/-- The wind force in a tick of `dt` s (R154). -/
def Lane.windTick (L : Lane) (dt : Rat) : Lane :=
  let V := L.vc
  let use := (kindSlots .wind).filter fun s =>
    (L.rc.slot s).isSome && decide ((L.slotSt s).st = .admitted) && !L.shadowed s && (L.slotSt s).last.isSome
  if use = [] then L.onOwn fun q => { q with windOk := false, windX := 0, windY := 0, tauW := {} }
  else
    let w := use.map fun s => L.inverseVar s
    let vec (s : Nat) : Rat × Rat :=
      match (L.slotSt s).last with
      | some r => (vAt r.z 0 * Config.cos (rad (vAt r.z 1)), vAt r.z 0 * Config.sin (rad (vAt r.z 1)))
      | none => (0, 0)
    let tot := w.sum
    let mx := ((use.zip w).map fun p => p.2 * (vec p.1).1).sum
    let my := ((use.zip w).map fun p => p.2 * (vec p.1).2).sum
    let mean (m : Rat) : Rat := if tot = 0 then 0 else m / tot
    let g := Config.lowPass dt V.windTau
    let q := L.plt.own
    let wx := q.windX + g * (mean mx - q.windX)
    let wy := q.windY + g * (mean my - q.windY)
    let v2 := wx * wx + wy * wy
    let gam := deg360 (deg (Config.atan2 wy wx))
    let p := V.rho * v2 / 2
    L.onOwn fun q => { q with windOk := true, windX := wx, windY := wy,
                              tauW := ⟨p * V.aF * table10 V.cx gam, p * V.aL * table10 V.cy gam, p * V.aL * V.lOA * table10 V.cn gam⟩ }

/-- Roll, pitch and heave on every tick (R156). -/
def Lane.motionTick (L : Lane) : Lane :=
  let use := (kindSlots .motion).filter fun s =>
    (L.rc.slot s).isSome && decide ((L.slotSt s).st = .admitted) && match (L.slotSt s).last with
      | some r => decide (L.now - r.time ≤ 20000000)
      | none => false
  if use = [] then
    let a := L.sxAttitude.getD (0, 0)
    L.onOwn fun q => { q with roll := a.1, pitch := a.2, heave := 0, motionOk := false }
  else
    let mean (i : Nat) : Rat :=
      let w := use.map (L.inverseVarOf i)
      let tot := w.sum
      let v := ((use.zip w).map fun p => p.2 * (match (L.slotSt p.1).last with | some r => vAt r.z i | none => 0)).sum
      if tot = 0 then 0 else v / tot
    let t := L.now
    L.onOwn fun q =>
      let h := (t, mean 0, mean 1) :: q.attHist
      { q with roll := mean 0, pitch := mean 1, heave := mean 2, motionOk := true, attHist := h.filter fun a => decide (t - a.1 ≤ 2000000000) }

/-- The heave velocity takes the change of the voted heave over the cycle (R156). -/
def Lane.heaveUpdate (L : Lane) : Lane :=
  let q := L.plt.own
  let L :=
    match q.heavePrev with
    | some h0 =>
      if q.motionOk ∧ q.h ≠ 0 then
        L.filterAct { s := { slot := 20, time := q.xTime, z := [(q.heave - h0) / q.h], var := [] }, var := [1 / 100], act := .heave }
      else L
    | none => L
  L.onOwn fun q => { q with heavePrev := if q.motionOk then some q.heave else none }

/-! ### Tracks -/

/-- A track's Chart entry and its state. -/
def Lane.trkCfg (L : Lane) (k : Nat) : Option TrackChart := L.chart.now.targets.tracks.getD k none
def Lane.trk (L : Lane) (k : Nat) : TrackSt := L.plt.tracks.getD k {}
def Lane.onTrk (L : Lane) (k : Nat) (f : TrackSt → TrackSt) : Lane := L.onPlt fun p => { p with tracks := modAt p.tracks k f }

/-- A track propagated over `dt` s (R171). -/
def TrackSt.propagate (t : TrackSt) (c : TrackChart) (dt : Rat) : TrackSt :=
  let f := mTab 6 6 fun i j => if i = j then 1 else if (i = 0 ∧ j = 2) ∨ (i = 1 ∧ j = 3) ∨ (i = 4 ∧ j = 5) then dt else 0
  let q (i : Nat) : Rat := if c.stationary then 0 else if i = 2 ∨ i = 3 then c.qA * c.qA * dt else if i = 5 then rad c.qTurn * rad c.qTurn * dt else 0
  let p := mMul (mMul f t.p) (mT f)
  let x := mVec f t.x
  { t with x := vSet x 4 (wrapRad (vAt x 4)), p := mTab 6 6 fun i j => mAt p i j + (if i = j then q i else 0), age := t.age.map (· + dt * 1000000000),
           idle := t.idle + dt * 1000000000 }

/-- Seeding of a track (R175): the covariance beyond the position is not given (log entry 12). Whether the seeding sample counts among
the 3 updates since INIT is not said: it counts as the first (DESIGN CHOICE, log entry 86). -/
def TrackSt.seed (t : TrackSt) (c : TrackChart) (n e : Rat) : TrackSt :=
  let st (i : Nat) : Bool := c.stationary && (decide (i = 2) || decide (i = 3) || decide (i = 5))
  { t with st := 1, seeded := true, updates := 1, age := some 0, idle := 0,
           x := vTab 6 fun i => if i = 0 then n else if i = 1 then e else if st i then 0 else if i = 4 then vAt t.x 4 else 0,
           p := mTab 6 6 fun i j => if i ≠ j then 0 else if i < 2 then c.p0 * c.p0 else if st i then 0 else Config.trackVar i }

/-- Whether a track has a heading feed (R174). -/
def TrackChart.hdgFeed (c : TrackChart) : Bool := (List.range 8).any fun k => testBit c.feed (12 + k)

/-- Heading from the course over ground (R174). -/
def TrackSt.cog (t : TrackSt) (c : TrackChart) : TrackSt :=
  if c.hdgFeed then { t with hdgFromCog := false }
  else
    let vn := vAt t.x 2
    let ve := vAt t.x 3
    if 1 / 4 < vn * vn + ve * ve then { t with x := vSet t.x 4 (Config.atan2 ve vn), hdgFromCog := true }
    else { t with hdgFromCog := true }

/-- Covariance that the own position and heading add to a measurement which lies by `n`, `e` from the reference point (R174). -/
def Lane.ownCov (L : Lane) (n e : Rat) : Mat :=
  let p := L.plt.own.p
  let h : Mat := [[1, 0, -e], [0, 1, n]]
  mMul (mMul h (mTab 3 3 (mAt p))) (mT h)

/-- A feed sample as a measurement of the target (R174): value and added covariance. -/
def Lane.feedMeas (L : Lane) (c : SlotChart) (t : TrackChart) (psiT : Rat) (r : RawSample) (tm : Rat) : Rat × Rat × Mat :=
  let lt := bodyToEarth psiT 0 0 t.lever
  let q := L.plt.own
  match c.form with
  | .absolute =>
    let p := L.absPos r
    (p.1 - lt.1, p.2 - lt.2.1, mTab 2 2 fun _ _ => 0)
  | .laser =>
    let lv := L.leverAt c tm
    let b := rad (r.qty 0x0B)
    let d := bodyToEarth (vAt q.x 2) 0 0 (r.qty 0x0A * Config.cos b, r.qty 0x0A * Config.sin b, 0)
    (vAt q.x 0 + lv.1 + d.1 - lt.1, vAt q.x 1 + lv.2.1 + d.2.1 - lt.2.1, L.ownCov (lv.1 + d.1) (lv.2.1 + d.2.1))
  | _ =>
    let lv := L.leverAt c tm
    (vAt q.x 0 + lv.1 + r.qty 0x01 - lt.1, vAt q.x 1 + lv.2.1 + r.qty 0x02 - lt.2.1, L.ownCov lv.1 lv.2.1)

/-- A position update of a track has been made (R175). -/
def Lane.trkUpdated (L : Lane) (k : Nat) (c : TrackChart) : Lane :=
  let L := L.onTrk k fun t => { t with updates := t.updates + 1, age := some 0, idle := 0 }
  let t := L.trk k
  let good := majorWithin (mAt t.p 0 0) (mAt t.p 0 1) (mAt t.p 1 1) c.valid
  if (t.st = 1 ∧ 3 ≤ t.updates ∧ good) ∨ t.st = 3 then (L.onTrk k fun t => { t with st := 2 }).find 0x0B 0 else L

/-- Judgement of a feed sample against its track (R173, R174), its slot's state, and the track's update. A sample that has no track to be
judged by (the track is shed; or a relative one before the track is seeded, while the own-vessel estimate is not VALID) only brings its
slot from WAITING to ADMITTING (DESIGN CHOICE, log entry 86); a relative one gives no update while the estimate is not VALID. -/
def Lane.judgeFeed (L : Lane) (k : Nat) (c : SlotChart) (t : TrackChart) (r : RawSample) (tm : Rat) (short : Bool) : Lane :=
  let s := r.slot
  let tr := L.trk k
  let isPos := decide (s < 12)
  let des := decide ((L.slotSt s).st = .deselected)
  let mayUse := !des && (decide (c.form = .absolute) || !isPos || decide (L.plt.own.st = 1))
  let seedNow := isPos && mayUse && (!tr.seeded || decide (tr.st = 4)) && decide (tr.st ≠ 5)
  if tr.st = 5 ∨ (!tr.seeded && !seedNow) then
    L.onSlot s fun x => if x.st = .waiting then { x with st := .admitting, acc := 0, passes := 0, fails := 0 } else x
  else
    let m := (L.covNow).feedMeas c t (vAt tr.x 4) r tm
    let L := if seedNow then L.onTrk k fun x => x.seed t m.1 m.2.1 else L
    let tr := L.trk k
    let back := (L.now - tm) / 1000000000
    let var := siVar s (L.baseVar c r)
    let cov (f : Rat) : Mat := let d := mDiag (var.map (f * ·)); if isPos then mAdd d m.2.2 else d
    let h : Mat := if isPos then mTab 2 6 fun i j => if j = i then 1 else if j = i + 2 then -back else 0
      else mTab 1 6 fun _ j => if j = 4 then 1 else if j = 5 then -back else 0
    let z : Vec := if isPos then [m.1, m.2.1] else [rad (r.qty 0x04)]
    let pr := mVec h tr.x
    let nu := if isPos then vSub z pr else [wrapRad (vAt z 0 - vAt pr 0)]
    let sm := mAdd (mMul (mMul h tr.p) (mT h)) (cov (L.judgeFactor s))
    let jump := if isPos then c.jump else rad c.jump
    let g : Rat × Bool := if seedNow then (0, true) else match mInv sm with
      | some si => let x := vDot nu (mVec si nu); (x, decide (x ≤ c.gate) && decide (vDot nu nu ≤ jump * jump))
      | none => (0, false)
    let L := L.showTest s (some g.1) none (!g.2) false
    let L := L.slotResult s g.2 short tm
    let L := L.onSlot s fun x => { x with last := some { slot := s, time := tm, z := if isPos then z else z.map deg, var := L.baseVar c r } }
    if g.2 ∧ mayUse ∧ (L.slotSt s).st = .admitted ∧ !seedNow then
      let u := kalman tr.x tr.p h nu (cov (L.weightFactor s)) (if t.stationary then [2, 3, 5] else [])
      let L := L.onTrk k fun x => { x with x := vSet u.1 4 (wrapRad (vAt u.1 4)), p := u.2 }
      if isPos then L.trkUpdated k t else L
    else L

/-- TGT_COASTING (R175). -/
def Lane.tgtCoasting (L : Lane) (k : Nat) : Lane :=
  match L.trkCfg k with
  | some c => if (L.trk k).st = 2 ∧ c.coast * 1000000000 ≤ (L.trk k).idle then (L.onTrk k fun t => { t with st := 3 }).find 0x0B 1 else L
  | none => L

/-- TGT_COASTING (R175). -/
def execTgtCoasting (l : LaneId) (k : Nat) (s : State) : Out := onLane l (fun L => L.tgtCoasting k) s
======
About this exercise: Taking the line with "z := [(q.heave" as the first and the line with "x := vTab 6" as the last, retype that stretch of the data above exactly, with no other lines.

Exercise answer:
        L.filterAct { s := { slot := 20, time := q.xTime, z := [(q.heave - h0) / q.h], var := [] }, var := [1 / 100], act := .heave }
      else L
    | none => L
  L.onOwn fun q => { q with heavePrev := if q.motionOk then some q.heave else none }

/-! ### Tracks -/

/-- A track's Chart entry and its state. -/
def Lane.trkCfg (L : Lane) (k : Nat) : Option TrackChart := L.chart.now.targets.tracks.getD k none
def Lane.trk (L : Lane) (k : Nat) : TrackSt := L.plt.tracks.getD k {}
def Lane.onTrk (L : Lane) (k : Nat) (f : TrackSt → TrackSt) : Lane := L.onPlt fun p => { p with tracks := modAt p.tracks k f }

/-- A track propagated over `dt` s (R171). -/
def TrackSt.propagate (t : TrackSt) (c : TrackChart) (dt : Rat) : TrackSt :=
  let f := mTab 6 6 fun i j => if i = j then 1 else if (i = 0 ∧ j = 2) ∨ (i = 1 ∧ j = 3) ∨ (i = 4 ∧ j = 5) then dt else 0
  let q (i : Nat) : Rat := if c.stationary then 0 else if i = 2 ∨ i = 3 then c.qA * c.qA * dt else if i = 5 then rad c.qTurn * rad c.qTurn * dt else 0
  let p := mMul (mMul f t.p) (mT f)
  let x := mVec f t.x
  { t with x := vSet x 4 (wrapRad (vAt x 4)), p := mTab 6 6 fun i j => mAt p i j + (if i = j then q i else 0), age := t.age.map (· + dt * 1000000000),
           idle := t.idle + dt * 1000000000 }

/-- Seeding of a track (R175): the covariance beyond the position is not given (log entry 12). Whether the seeding sample counts among
the 3 updates since INIT is not said: it counts as the first (DESIGN CHOICE, log entry 86). -/
def TrackSt.seed (t : TrackSt) (c : TrackChart) (n e : Rat) : TrackSt :=
  let st (i : Nat) : Bool := c.stationary && (decide (i = 2) || decide (i = 3) || decide (i = 5))
  { t with st := 1, seeded := true, updates := 1, age := some 0, idle := 0,
           x := vTab 6 fun i => if i = 0 then n else if i = 1 then e else if st i then 0 else if i = 4 then vAt t.x 4 else 0,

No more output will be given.